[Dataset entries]
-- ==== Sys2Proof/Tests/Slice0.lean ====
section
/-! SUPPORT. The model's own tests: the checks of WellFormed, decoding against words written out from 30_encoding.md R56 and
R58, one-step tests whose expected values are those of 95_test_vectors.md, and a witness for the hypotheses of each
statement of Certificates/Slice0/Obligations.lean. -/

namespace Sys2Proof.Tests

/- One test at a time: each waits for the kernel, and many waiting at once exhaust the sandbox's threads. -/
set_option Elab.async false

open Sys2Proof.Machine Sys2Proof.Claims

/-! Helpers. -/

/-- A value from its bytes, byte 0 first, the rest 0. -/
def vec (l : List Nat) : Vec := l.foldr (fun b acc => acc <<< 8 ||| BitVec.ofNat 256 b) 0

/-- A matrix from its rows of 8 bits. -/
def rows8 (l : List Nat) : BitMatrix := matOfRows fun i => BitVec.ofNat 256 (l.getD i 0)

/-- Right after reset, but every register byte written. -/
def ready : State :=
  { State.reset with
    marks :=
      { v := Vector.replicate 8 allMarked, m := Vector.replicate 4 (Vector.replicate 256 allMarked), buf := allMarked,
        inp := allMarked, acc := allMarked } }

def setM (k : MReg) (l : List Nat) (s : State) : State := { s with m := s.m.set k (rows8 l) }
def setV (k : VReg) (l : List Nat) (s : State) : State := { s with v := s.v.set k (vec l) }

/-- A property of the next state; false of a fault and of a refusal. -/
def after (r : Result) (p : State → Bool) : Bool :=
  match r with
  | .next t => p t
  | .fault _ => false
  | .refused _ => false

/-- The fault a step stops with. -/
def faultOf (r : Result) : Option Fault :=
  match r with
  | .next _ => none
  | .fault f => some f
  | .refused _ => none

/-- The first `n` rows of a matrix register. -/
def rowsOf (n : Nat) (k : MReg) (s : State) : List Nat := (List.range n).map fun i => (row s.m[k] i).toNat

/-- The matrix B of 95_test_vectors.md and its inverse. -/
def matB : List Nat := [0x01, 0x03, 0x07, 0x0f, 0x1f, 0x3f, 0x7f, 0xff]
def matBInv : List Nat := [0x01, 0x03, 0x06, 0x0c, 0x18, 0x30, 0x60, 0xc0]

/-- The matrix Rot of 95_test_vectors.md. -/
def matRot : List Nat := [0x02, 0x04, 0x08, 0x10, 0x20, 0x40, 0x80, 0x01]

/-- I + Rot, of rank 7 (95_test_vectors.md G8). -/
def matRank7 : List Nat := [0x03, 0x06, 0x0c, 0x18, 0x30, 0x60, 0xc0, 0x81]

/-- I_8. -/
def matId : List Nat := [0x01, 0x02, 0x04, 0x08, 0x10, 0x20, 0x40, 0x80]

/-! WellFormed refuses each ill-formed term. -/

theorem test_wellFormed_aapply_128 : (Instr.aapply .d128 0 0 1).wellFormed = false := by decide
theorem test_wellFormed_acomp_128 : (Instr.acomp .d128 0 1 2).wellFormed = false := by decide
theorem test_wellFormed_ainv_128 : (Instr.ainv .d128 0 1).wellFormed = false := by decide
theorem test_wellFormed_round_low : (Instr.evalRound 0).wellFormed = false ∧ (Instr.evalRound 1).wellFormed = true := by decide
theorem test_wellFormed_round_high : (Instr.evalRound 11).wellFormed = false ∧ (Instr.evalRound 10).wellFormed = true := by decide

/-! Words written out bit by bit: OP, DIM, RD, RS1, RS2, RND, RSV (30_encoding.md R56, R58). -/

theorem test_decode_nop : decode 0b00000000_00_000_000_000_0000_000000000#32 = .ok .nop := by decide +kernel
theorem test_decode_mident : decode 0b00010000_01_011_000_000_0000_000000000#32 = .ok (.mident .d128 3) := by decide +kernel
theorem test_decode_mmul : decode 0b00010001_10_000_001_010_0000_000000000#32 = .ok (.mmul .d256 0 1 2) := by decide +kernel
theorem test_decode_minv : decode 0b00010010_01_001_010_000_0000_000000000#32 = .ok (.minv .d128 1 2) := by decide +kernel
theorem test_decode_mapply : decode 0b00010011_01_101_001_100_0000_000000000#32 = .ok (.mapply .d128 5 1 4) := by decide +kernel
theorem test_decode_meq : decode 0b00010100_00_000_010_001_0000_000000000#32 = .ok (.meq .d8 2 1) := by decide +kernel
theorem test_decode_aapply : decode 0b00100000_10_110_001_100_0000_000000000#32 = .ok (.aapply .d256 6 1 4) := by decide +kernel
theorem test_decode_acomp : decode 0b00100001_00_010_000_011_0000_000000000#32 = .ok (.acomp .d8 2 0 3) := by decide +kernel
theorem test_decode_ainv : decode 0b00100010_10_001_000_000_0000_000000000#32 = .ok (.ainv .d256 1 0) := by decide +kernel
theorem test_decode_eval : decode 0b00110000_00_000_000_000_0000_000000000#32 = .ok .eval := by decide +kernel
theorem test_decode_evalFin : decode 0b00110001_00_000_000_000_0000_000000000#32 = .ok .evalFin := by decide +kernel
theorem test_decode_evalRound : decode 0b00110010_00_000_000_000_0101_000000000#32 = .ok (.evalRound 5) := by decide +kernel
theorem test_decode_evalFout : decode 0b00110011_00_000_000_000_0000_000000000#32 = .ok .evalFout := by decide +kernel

» Exercise brief
All that the answer may hold is the lines from the one with "theorem test_decode_evalFin : decode" through the end of the data, set down exactly as they appear.

» Response below
theorem test_decode_evalFin : decode 0b00110001_00_000_000_000_0000_000000000#32 = .ok .evalFin := by decide +kernel
theorem test_decode_evalRound : decode 0b00110010_00_000_000_000_0101_000000000#32 = .ok (.evalRound 5) := by decide +kernel
theorem test_decode_evalFout : decode 0b00110011_00_000_000_000_0000_000000000#32 = .ok .evalFout := by decide +kernel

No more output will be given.